The House of Orchids, and Other Poems
THE HOUSE OF ORCHIDS AND OTHER POEMS
BY GEORGE STERLING Author of “The Testimony of the Suns” and “A Wine of Wizardry”
A. M. ROBERTSON SAN FRANCISCO 1911 COPYRIGHT 1911 BY GEORGE STERLING Printed by The Stanley-Taylor Company San Francisco
TO MY WIFE
Duandon, king of Aetria’s farthest bound And lord of isles the sea is loud around, Beheld the crimson fountains of the dawn Bear up the lark, a foam of song, till drawn By some new sorrow in the ocean’s tone, Thither he fared, expectant and alone. Thither he fared, fresh from the sea of sleep, And all the balmy land was blossomed deep, Nor could one wander save on helpless flow’rs, Where Summer made a garland of the hours And bound it on the dew-dipt brow of Morn, Bent low above the meadow’s blossom-bourn. But past all peace of bowers rang the call And invocation of the billows’ fall, And, clean from kingdoms of the sapphire vast, The winds of ocean smote his brow at last.
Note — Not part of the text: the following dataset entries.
/-- The CRC of the image, with bytes 28 to 31 taken as 0 (R265). -/
def State.imgCrc (s : State) : Word :=
  (List.range (s.imgLen / 4)).foldl (fun r i => crcList r (wordBytes (if i = 7 then 0 else s.imgW i))) 0xFFFFFFFF#32
    ^^^ 0xFFFFFFFF#32

/-- A section: TYPE, COUNT and the first word of its body. -/
structure Sec where
  typ   : Nat
  count : Nat
  at'   : Nat

/-- Entry size in bytes, most entries, mandatory in a full image, permitted in a partial one (R267). -/
def secRow (s64 : Bool) (typ : Nat) : Option (Nat × Nat × Bool × Bool) :=
  match typ with
  | 1 => some (8, 1, true, false)
  | 2 => some (8, 1, true, false)
  | 3 => some (16, 64, false, true)
  | 4 => some (8, 256, false, true)
  | 5 => some (24, 16, false, true)
  | 6 => some (72, 1, false, true)
  | 7 => some (if s64 then 1088 else 2112, 1, false, true)
  | 8 => some (16, 1, false, true)
  | 9 => some (16, 16, false, true)
  | 10 => some (32, 1, true, true)
  | 11 => some (16, 1, true, true)
  | _ => none

/-- The sections have one entry exactly (fixed size) or up to their most. -/
def fixedSec (typ : Nat) : Bool := typ = 1 || typ = 2 || typ = 6 || typ = 7 || typ = 8 || typ = 10 || typ = 11

/-- Read `n` section headers from word `i` on, with rising TYPE, and check that they fill the image to word `last` (R266, R267). -/
def State.imgSections (s : State) (part : Bool) (last : Nat) : Nat → Nat → Nat → Option (List Sec)
  | 0, i, _ => if i = last then some [] else none
  | n + 1, i, prev =>
    let typ := s.imgB i 0 8
    let count := s.imgB i 16 16
    let blen := s.imgN (i + 1)
    match secRow s.s64 typ with
    | none => none
    | some (size, most, _, inPart) =>
      if typ ≤ prev || s.imgB i 8 8 != 0 || blen != count * size || most < count || (fixedSec typ && count != 1)
          || (part && !inPart) || last < i + 2 + blen / 4 then none
      else match s.imgSections part last n (i + 2 + blen / 4) typ with
        | some rest => some (⟨typ, count, i + 2⟩ :: rest)
        | none => none

/-- The section of a type. -/
def findSec (secs : List Sec) (typ : Nat) : Option Sec := secs.find? (fun x => x.typ = typ)

/-- Words per entry of a section. -/
def State.secWords (s : State) (typ : Nat) : Nat := match secRow s.s64 typ with | some r => r.1 / 4 | none => 1

/-- The first words of the entries of a section; none when it is absent. -/
def State.entriesOf (s : State) (secs : List Sec) (typ : Nat) : List Nat :=
  match findSec secs typ with
  | some x => (List.range x.count).map (fun j => x.at' + j * s.secWords typ)
  | none => []

/-- The INDEX of an entry at word `e`, for the sections whose entries carry one. -/
def State.entIndex (s : State) (typ e : Nat) : Nat :=
  match typ with
  | 3 => s.imgB (e + 3) 0 6
  | 4 => s.imgB (e + 1) 16 8
  | 5 => s.imgB (e + 2) 4 4
  | _ => s.imgB e 28 4

/-- The words of an entry or body that must be 0 under a mask: word and mask (R268). -/
def zeroMasks (typ : Nat) : List (Nat × Nat) :=
  match typ with
  | 1 => [(0, 0xFFFF0000), (1, 0xFFFFFFFF)]
  | 2 => [(0, 0xFF000000), (1, 0xFFFFFFFF)]
  | 3 => [(0, 0xFF), (1, 0xFFF00000), (3, 0x3E0003C0)]
  | 4 => [(1, 0x7F00E000)]
  | 5 => [(0, 0xFFF), (1, 0xFFF00000), (2, 0x3FFFFF00), (3, 0xFFFFFFFF)]
  | 6 => (List.range 8).map (fun l => (2 * l + 1, 0xFFFFFF00)) ++ [(16, 0xFFFF0000), (17, 0xFFFFFFFF)]
  | 8 => [(0, 0xFFFFFFFC), (2, 0xFFFF0000), (3, 0xFFFFFFFF)]
  | 9 => [(0, 0xC080)]
  | 10 => [(3, 0xFFFFFFFC), (4, 0xFFFFFFFF), (5, 0xFFFFFFFF), (6, 0xFFFFFFFF), (7, 0xFFFFFFFF)]
  | 11 => [(1, 0xFFFC0000), (2, 0xFFFFFFFF), (3, 0xFFFFFFFF)]
  | _ => []

/-- Every 0 field of the sections is 0. -/
def State.imgZeros (s : State) (secs : List Sec) : Bool :=
  secs.all (fun x => (s.entriesOf secs x.typ).all (fun e =>
    (zeroMasks x.typ).all (fun z => (s.imgW (e + z.1) &&& BitVec.ofNat 32 z.2) = 0)))

/-- No repeats. -/
def noRepeat : List Nat → Bool
  | [] => true
  | a :: r => !(r.contains a) && noRepeat r

/-- No INDEX appears twice in one section. -/
def State.imgIndexes (s : State) (secs : List Sec) : Bool :=
  [3, 4, 5, 9].all (fun t => noRepeat ((s.entriesOf secs t).map (s.entIndex t)))

/-- TARGET agrees with the straps in every field that WILD does not ignore (R264). -/
def State.imgTarget (s : State) : Bool :=
  let c := s.rd SLC_ID.COORD
  let t := s.imgN 6
  let w := s.imgWild
  let same (lo n : Nat) : Bool := t / 2 ^ lo % 2 ^ n = c / 2 ^ lo % 2 ^ n
  (w.testBit 3 || same 16 8) && (w.testBit 2 || same 8 3) && (w.testBit 1 || same 3 3) && (w.testBit 0 || same 0 3)

/-! ### What the sections write (R267, R268, R273, R274) -/

/-- Write registers at an offset and on. -/
def State.putWords (s : State) (off : Nat) (ws : List Nat) : State :=
  ((List.range ws.length).zip ws).foldl (fun s x => s.setWord (off + 4 * x.1) (BitVec.ofNat 32 x.2)) s

/-- INTERLEAVE (R38). -/
def State.putInterleave (s : State) (e : Nat) : State :=
  let mask := s.imgB e 0 8
  ((s.wr SLC_LIVE.MASK mask).wr SLC_LIVE.GEN (s.imgB e 8 8)).wr SLC_LIVE.COUNT (liveList mask).length

/-- CASEMENTS. -/
def State.putCasements (s : State) (e : Nat) : State :=
  { s with cfg := { s.cfg with
    roles := BitVec.ofNat 8 (s.imgB e 0 8), pegN := s.imgB e 8 8, peg := BitVec.ofNat 8 (s.imgB e 16 8) } }

/-- A CARRELS entry: the carrel takes CUR := WAYS (R77); with VALID = 0 it is removed. -/
def State.putCarrel (s : State) (e : Nat) : State :=
  let c := s.imgB (e + 3) 0 6
  let off := ALT_CRL_BASE_LO.word.off + 16 * c
  if s.imgB (e + 3) 31 1 = 0 then s.putWords off [0, 0, 0, 0]
  else
    let ways := s.imgB (e + 3) 15 5
    s.putWords off [s.imgN e, s.imgB (e + 1) 0 20, s.imgN (e + 2),
      2 ^ 31 + s.imgB (e + 3) 30 1 * 2 ^ 30 + s.imgB (e + 3) 20 5 * 2 ^ 20 + ways * 2 ^ 15 + s.imgB (e + 3) 10 5 * 2 ^ 10 + ways * 2 ^ 5]

/-- A SHUTTERS entry, which is open (R88). -/
def State.putShutter (s : State) (e : Nat) : State :=
  let off := SHT_ENT_BASE.word.off + 8 * s.imgB (e + 1) 16 8
  if s.imgB (e + 1) 31 1 = 0 then s.putWords off [0, 0]
  else s.putWords off [s.imgN e, 2 ^ 31 + s.imgB (e + 1) 8 5 * 2 ^ 8 + s.imgB (e + 1) 0 8]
Afar he saw the eddying petrel sweep O’er reefs where hoarser roared the thwarted deep, And soon before his eyes, exultant, fain, Heavy with azure gleamed the investing main, And quick with pulsings of a distant storm, Strong as that music floating Troy to form. Splendid the everlasting ocean shone As God’s blue robe upon a desert thrown; Landward he saw the sea-born breakers fare, Young as a wind and ancient as the air; August he saw the unending ranks uproll, With joy and wonder mastering the soul, With marvel on the hearing and the sight— Green fires, and billows tremulous with light, With shaken soul of light and shuddering blaze Of leaping emerald and cold chrysoprase,— The surge and suspiration of the sea, Great waters choral of eternity, — The mighty dirge that will not cease for day Nor all the stars’ invincible array,— The thunder that hath set, since Time began, Its sorrow in the lonely heart of man.